Determine the number of lines in the following entries that hold the word "fullEvents". Give only that number.
****
theorem witness_AWrittenPixelReachesItsPlaceInTheBurst :
    Memory.wf (ready (cfgOf 2 2)).cfg (ready (cfgOf 2 2)).fb = true ∧ (cfgOf 2 2).admitted = true ∧
    (ready (cfgOf 2 2)).st = .ready ∧ (ready (cfgOf 2 2)).noBusFault 6 ∧
    (1 : Word16).toNat < (ready (cfgOf 2 2)).cfg.w.toNat ∧ (1 : Word16).toNat < (ready (cfgOf 2 2)).cfg.h.toNat :=
  ⟨by decide, by decide, rfl, fun i hi => quiet _ i (by omega), by decide, by decide⟩

theorem witness_OnlyPresentAndGetpxSeeTheFrameMemory :
    Instr.fill 0 ≠ .present ∧ (∀ x y, Instr.fill 0 ≠ .getpx x y) ∧ ∃ t, exec (.fill 0) (ready (cfgOf 2 2)) = .next t :=
  ⟨by decide, fun _ _ h => (by cases h), exec_next _ _⟩

theorem witness_FaultedAnswersConfigurationError :
    faulted.st = .faulted ∧ Instr.isRequest .present = true ∧ Instr.wf .present = true ∧
    ∀ r g b, Instr.present ≠ .rgb565 r g b := ⟨by decide, rfl, rfl, fun _ _ _ h => by cases h⟩

theorem witness_DrawingBeforeReadyFails :
    ((fresh (cfgOf 2 2)).st = .uninitialized ∧ (Instr.blit 9 9 1 1 [0, 0]).wf = true ∧
      ∃ x y w h pix, Instr.blit 9 9 1 1 [0, 0] = .blit x y w h pix) ∧
    (∃ t, exec .init (fresh (cfgOf 2 2)) = .next t) :=
  ⟨⟨by decide, by decide, _, _, _, _, _, rfl⟩, exec_next _ _⟩

theorem witness_BusFaultLeavesTheBlockUninitialized :
    ∃ t, exec (.cmd 0x29) (drawing 1 true) = .next t ∧ t.resps = (drawing 1 true).resps ++ [(0x40 : Byte) :: []] ∧
      (0x40 : Byte).extractLsb' 4 4 = 4 := ⟨_, rfl, by decide, by decide⟩

/-- 42_window_present.md R141: a PRESENT whose last frame fails keeps the new window. -/
theorem test_present_fault_keeps_window :
    (nextOf (exec .present { ready (cfgOf 2 1) with draws := List.replicate 5 ⟨none, false⟩ ++ [⟨some 1, true⟩] })).map
      (fun t => (t.win, t.resps)) =
    some (some { colStart := 0, colEnd := 1, rowStart := 0, rowEnd := 0 }, [[0x40]]) := by decide

/-- The last frame of a PRESENT, at `k = 1` of its two bytes; the first frame of an INIT, at `k = 0`; a wire row's second
frame, at `k = n`; a DATA of no payload. -/
theorem witness_AFailedFrameEndsTheRequest :
    (let s := { ready (cfgOf 1 1) with draws := List.replicate 5 ⟨none, false⟩ ++ [⟨some 1, true⟩] }
     let before := commandFrame 0x2A ++ dataFrame [0, 0, 0, 0] ++ (commandFrame 0x2B ++ dataFrame [0, 0, 0, 0])
       ++ commandFrame 0x2C
     s.st ≠ .faulted ∧ (s.st = .ready ∧ s.cfg.admitted = true) ∧
       before ++ ([.cs true, .dc .data] ++ [0, 0].map .byte ++ [.cs false]) <+: fullEvents s .present ∧
       s.noBusFault (before.count (.cs true)) ∧ s.drawAt (before.count (.cs true)) = ⟨some 1, true⟩) ∧
    (let s := { fresh (cfgOf 1 1) with draws := [⟨some 0, false⟩] }
     s.st ≠ .faulted ∧
       [] ++ ([.cs true, .dc .command] ++ [0x01].map .byte ++ [.cs false]) <+: fullEvents s .init ∧
       s.noBusFault 0 ∧ s.drawAt 0 = ⟨some 0, false⟩) ∧
    (let s := { fresh (cfgOf 1 1) with draws := [⟨none, false⟩, ⟨some 4, true⟩] }
     let before := commandFrame 0x2A
     s.st ≠ .faulted ∧
       before ++ ([.cs true, .dc .data] ++ [0, 1, 0, 2].map .byte ++ [.cs false]) <+: fullEvents s (.caset 1 2) ∧
       s.noBusFault (before.count (.cs true)) ∧ s.drawAt (before.count (.cs true)) = ⟨some 4, true⟩) ∧
    (let s := drawing 0 true
     s.st ≠ .faulted ∧ [] ++ ([.cs true, .dc .data] ++ [].map .byte ++ [.cs false]) <+: fullEvents s (.data []) ∧
       s.noBusFault 0 ∧ s.drawAt 0 = ⟨some 0, true⟩) :=
  ⟨⟨by decide, by decide, by decide, by decide, by decide⟩, ⟨by decide, by decide, by decide, by decide⟩,
    ⟨by decide, by decide, by decide, by decide⟩, ⟨by decide, by decide, by decide, by decide⟩⟩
****
— SOLVED PROBLEM —
4